• [Your instructions] Each line of the entries that contains the word "runs" adds one. Reply with the resulting number only.

• [Source data]
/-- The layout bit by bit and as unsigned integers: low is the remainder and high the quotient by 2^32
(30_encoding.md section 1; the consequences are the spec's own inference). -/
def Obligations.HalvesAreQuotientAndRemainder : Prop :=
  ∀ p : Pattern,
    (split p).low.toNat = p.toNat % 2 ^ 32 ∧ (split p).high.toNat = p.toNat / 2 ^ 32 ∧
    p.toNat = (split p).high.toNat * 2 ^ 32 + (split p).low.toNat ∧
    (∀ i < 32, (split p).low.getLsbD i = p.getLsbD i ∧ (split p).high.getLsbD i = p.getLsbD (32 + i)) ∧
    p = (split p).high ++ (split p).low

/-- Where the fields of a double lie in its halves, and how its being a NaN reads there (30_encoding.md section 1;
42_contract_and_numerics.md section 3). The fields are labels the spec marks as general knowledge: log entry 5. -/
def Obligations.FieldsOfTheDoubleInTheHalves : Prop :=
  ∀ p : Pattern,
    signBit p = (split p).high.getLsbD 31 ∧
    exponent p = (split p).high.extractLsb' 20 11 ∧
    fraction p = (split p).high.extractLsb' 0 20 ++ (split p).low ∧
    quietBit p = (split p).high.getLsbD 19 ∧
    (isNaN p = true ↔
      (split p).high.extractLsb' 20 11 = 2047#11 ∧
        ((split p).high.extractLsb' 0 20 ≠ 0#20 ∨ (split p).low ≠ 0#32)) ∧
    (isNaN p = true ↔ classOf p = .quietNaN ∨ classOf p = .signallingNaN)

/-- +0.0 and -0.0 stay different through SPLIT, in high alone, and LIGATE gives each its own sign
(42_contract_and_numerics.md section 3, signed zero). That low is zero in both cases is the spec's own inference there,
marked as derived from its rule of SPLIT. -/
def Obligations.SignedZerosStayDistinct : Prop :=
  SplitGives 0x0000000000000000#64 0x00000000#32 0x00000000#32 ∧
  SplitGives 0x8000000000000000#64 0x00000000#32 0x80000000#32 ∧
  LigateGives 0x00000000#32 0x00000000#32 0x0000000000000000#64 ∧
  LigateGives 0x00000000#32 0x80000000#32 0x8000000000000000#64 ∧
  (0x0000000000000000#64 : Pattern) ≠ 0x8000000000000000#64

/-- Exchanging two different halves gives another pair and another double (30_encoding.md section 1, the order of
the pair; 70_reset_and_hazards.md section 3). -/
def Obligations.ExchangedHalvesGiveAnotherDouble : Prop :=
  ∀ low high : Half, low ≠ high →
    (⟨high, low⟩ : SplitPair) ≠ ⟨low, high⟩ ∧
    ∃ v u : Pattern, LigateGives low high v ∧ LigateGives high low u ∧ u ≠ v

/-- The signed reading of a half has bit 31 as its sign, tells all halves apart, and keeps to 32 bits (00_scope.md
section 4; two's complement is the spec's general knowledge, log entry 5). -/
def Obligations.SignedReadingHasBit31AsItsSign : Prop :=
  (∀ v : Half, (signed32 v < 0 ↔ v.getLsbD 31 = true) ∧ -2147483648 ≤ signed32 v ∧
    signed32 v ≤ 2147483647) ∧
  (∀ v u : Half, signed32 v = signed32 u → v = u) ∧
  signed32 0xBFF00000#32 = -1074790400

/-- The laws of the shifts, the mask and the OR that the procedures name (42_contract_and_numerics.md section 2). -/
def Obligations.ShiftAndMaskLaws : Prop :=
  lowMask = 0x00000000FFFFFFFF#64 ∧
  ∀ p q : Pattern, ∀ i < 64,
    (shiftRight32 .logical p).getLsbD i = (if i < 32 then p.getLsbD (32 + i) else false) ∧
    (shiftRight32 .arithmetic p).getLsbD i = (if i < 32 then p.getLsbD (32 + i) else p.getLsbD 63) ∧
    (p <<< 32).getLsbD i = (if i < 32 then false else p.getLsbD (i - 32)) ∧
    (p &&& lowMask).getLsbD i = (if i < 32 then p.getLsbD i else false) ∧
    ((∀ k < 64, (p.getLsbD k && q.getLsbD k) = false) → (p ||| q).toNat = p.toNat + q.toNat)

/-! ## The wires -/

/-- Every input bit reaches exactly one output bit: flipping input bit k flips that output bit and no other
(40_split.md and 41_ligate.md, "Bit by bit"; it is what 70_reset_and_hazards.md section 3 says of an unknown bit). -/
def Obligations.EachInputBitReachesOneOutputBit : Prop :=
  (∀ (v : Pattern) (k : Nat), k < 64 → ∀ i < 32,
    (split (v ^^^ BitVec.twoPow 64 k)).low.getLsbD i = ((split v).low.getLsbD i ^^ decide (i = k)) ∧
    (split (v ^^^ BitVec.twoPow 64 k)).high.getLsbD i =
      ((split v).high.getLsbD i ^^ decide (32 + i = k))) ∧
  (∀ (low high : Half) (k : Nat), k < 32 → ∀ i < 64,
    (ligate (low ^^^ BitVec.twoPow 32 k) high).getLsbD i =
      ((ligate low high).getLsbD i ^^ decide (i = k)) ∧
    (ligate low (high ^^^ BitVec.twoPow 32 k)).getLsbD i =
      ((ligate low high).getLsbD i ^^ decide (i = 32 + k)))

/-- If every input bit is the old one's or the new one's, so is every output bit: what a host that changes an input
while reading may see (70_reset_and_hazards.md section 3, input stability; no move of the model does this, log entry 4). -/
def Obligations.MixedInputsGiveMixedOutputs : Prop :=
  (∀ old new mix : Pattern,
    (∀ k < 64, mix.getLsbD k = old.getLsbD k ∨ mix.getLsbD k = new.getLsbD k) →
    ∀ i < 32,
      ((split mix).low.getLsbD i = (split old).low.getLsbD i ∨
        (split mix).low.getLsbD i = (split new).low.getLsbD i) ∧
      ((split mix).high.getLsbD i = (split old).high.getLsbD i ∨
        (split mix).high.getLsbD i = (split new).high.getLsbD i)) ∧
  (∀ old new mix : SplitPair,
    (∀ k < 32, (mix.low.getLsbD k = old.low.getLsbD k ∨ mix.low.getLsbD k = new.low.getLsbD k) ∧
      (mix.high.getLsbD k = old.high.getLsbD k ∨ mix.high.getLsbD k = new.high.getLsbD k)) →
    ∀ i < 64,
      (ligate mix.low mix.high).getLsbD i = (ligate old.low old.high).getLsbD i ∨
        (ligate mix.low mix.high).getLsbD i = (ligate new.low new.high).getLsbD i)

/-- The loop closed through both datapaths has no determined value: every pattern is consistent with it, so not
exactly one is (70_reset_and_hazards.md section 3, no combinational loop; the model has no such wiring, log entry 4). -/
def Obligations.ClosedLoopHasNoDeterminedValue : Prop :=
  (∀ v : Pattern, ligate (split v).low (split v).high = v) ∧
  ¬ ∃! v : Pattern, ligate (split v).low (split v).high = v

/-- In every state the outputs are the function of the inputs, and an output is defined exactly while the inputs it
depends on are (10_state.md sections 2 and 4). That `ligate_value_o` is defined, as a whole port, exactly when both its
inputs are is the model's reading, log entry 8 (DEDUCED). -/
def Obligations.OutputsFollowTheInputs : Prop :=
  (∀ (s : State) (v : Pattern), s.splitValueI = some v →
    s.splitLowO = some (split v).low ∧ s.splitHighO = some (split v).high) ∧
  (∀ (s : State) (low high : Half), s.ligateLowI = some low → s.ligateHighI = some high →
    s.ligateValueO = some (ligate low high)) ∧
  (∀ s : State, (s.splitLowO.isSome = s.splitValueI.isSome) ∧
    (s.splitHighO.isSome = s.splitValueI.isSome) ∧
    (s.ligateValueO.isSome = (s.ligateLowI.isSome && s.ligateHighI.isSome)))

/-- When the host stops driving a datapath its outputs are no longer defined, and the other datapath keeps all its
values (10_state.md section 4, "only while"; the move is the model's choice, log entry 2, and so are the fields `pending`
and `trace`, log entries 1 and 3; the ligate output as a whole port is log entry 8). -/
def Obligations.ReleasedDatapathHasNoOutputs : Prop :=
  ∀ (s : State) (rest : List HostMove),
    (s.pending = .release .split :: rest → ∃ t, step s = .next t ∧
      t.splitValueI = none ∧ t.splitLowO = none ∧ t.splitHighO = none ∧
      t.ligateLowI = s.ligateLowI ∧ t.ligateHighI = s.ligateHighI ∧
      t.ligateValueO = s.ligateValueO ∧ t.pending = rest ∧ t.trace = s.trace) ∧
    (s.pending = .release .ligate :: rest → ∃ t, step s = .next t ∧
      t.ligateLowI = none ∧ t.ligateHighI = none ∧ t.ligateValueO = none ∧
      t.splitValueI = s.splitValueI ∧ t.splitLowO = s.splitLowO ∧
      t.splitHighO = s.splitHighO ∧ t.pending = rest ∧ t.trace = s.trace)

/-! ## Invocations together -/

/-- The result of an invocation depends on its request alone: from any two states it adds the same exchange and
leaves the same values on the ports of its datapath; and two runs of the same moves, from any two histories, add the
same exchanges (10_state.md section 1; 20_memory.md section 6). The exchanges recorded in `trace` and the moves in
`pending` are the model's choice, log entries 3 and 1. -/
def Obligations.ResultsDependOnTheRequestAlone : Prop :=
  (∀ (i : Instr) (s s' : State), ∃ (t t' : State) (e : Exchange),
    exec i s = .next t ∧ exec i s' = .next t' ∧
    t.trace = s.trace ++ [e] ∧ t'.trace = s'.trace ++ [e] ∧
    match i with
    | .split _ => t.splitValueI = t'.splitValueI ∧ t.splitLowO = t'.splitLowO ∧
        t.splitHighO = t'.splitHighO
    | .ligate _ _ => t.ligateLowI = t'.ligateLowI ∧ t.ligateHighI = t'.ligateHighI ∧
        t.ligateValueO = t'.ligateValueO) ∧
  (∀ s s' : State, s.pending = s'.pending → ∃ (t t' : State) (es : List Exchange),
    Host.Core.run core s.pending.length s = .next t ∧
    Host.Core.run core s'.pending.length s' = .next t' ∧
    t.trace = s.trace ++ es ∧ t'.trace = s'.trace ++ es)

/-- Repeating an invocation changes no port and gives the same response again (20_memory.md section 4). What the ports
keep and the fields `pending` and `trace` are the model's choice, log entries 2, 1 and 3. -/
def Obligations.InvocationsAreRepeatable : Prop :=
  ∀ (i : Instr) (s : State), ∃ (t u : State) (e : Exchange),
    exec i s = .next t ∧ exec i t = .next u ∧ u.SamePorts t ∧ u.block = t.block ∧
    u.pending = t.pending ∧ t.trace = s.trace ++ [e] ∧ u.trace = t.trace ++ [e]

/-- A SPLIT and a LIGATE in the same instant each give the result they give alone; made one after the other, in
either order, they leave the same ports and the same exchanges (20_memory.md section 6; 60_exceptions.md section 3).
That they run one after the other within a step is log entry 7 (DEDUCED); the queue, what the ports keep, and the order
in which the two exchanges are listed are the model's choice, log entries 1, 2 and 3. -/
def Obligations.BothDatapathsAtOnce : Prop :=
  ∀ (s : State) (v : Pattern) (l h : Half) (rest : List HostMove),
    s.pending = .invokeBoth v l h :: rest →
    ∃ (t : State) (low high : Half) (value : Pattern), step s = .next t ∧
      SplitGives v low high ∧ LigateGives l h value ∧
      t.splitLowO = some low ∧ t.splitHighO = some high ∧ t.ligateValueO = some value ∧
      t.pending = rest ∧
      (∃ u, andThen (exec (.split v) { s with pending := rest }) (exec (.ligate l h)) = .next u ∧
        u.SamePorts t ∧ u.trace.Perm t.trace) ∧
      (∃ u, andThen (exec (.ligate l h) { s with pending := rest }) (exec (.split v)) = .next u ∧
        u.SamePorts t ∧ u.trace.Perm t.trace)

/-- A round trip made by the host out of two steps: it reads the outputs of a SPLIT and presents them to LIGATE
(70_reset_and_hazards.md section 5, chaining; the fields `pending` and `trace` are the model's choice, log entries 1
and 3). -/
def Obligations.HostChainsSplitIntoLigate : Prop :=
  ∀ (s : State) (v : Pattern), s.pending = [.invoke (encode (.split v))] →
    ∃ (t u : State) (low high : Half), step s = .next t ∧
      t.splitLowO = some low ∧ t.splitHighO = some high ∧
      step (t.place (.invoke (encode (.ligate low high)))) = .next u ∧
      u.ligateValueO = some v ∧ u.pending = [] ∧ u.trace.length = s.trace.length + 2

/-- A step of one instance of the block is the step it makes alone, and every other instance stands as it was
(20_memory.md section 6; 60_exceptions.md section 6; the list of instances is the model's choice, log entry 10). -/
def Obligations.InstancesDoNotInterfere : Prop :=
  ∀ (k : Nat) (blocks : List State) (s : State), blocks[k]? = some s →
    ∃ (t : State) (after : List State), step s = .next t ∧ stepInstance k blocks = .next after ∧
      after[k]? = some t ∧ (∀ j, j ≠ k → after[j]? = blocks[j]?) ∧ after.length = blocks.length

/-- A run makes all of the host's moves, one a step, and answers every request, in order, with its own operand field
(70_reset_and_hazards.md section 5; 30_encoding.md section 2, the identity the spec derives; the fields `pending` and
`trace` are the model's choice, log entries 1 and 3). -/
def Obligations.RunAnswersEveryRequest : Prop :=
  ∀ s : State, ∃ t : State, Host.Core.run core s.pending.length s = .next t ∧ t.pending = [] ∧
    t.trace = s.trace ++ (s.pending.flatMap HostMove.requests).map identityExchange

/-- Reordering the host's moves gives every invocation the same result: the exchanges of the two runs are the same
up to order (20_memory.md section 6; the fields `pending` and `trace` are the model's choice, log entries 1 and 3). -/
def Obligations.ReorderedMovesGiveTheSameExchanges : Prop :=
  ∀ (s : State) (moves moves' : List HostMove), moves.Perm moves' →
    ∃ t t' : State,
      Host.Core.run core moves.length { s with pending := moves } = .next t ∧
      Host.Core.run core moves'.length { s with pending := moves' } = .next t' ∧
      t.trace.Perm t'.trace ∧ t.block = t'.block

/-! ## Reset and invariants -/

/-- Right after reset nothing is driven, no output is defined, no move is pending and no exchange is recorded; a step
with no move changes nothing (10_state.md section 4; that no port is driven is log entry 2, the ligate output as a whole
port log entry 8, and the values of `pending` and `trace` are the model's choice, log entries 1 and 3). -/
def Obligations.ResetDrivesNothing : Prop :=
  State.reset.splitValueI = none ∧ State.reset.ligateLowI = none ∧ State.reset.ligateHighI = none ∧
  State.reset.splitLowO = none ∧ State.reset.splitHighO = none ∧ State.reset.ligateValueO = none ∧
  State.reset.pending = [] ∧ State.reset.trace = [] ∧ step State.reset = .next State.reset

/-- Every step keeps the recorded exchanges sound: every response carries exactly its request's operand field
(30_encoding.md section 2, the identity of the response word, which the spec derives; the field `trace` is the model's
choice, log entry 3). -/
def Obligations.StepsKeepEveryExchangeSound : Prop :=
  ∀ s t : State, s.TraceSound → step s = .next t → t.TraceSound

--

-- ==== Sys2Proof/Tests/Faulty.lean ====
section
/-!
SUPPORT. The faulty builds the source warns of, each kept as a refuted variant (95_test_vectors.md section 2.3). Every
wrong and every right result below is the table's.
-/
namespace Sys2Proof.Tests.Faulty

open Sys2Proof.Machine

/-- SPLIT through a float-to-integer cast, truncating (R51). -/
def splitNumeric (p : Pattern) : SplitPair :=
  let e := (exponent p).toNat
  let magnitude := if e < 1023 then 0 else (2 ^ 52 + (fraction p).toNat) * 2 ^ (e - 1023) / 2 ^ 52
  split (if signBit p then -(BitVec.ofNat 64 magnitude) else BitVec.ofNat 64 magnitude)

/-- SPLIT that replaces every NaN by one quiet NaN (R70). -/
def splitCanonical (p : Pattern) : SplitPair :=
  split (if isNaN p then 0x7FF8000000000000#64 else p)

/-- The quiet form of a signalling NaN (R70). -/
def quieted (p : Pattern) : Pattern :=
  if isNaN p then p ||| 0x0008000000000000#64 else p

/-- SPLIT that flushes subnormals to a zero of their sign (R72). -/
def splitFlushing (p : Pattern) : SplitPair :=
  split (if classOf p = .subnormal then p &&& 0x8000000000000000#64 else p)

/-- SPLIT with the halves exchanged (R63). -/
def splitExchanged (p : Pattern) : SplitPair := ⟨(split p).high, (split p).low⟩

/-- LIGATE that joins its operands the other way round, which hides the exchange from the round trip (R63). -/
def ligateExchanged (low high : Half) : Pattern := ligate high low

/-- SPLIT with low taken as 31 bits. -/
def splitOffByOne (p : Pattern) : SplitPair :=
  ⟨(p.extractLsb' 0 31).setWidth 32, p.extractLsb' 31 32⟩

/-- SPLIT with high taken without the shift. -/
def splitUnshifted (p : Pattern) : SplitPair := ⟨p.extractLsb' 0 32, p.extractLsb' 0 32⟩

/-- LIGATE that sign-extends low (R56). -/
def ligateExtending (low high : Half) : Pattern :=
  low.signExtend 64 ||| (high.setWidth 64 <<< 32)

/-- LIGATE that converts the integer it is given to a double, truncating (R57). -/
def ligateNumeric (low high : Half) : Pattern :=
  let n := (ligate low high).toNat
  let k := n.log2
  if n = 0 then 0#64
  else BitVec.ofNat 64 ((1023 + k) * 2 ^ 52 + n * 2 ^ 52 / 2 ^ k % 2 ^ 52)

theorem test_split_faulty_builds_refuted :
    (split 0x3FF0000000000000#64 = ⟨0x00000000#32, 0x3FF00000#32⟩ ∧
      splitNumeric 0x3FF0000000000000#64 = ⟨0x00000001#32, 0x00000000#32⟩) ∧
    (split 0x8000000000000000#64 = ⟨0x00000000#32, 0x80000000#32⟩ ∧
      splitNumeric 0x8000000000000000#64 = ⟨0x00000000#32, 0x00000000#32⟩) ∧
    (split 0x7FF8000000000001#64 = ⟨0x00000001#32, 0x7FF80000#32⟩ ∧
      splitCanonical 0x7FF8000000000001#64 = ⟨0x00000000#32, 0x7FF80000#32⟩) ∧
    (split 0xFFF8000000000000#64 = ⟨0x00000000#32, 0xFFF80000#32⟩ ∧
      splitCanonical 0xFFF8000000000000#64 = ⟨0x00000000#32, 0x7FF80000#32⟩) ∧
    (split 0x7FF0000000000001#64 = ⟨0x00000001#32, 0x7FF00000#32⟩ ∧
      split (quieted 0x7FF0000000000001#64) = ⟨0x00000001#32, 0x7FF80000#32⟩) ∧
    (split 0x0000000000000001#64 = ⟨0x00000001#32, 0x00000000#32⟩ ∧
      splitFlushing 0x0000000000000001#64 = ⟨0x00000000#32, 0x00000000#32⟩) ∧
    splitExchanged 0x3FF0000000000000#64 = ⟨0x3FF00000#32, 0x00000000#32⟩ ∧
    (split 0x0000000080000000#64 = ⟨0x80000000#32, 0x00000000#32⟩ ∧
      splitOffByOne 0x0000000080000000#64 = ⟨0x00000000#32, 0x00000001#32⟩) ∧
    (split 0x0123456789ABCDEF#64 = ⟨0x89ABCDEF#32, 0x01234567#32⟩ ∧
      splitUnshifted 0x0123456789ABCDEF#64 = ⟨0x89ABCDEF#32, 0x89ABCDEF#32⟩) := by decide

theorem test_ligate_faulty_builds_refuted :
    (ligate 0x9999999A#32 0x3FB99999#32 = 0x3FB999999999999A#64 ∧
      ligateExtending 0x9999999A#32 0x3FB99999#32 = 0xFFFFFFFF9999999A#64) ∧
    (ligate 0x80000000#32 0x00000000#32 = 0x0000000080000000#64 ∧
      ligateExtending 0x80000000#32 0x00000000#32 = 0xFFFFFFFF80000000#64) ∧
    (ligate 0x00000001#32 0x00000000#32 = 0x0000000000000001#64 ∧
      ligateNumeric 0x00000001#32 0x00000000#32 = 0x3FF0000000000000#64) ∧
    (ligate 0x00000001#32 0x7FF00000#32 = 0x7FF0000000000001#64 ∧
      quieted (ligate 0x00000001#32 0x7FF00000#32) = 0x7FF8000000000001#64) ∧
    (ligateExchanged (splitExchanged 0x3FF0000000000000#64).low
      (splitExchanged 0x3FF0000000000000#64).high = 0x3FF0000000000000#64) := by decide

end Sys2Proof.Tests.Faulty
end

• [Solved problem] 2